WHAT YOU NEED TO DO. Copy each line containing the word "nextHostOp" from the records that follow, please.

Stored data entries.
☆ ☆ ☆ ☆

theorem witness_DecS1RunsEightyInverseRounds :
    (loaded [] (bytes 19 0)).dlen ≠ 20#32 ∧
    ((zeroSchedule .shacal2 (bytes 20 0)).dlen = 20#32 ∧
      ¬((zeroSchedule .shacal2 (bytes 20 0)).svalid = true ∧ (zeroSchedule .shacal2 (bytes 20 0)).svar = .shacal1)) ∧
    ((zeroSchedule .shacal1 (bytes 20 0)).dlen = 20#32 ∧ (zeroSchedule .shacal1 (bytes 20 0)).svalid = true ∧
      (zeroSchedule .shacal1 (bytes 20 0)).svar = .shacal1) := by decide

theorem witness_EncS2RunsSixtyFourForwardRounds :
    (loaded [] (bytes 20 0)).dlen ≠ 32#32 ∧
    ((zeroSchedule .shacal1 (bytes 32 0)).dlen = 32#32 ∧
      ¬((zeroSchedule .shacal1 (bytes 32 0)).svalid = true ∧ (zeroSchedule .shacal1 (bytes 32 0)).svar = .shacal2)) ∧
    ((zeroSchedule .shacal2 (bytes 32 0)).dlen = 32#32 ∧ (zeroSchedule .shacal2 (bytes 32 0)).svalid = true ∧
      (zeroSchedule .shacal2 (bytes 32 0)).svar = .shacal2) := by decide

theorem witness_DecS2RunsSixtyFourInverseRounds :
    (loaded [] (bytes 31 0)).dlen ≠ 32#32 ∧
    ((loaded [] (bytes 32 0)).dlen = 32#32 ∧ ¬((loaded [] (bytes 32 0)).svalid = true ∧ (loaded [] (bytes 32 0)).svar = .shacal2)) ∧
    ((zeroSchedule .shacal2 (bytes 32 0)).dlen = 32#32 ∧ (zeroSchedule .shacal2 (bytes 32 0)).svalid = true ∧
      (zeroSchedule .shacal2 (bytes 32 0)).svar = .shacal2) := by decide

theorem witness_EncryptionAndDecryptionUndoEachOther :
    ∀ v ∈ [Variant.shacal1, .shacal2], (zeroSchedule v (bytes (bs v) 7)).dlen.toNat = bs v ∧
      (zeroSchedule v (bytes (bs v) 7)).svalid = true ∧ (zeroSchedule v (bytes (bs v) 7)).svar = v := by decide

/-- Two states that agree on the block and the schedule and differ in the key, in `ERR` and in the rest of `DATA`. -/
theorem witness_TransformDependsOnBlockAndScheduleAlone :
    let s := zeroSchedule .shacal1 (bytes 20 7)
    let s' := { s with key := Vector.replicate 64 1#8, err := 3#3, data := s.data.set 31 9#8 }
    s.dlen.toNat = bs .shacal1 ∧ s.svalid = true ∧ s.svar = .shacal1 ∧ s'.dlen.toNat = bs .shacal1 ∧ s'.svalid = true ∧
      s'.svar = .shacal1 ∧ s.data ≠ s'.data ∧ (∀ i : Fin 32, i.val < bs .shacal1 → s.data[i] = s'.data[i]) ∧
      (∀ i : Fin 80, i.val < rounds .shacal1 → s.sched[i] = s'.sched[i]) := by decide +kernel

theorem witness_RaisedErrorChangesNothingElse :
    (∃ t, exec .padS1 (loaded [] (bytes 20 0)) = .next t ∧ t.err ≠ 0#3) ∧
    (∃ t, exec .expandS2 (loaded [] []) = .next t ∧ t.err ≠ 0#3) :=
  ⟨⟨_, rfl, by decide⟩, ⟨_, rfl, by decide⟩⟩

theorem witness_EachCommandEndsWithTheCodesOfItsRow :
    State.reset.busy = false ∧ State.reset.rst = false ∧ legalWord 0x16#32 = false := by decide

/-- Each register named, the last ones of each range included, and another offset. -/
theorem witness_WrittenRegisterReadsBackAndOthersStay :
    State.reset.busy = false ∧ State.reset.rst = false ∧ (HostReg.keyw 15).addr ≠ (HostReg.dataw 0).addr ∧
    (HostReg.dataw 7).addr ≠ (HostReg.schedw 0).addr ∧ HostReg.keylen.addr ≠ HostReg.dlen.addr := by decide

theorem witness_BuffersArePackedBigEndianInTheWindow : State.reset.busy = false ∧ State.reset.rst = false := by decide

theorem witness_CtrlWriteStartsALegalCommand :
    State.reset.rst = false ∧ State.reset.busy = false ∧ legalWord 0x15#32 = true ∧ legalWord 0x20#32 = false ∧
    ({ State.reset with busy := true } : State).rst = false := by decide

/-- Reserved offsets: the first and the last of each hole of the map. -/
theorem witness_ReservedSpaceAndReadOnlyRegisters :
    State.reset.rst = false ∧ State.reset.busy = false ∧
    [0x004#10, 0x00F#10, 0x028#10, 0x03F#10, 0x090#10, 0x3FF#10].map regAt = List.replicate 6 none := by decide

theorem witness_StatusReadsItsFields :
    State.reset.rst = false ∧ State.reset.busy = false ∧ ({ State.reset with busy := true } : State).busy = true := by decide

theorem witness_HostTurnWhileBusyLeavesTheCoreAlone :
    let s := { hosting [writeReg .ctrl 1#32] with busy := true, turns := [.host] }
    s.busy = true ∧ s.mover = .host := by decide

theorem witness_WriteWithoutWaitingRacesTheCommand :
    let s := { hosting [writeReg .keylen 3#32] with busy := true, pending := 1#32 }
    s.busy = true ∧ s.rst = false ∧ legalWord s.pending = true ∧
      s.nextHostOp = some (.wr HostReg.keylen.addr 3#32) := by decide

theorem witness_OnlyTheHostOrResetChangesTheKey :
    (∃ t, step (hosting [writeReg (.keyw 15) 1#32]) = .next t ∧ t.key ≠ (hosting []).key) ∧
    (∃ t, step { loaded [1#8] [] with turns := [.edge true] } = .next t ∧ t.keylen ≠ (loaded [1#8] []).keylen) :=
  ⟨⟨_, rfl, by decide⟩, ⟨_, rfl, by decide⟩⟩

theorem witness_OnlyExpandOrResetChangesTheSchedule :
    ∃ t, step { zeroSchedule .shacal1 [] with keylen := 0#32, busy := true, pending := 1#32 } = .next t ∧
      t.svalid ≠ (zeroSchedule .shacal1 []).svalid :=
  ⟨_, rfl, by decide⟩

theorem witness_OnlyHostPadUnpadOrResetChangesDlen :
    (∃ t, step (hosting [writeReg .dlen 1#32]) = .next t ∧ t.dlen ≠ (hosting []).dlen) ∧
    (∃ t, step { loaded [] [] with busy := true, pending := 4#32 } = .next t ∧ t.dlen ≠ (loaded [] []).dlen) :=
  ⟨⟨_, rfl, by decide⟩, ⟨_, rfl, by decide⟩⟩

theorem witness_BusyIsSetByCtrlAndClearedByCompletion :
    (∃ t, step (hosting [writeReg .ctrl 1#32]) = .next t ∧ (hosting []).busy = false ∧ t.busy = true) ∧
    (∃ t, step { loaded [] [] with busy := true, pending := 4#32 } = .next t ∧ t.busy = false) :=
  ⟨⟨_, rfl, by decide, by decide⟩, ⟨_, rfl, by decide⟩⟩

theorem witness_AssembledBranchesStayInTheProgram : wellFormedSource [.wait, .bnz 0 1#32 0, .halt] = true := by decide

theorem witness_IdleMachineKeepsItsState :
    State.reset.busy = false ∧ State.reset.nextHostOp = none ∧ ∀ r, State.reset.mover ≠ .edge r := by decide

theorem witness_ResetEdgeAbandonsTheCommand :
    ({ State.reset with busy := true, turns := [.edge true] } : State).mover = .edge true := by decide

☆ ☆ ☆ ☆

RESULT BELOW.
      s.nextHostOp = some (.wr HostReg.keylen.addr 3#32) := by decide
    State.reset.busy = false ∧ State.reset.nextHostOp = none ∧ ∀ r, State.reset.mover ≠ .edge r := by decide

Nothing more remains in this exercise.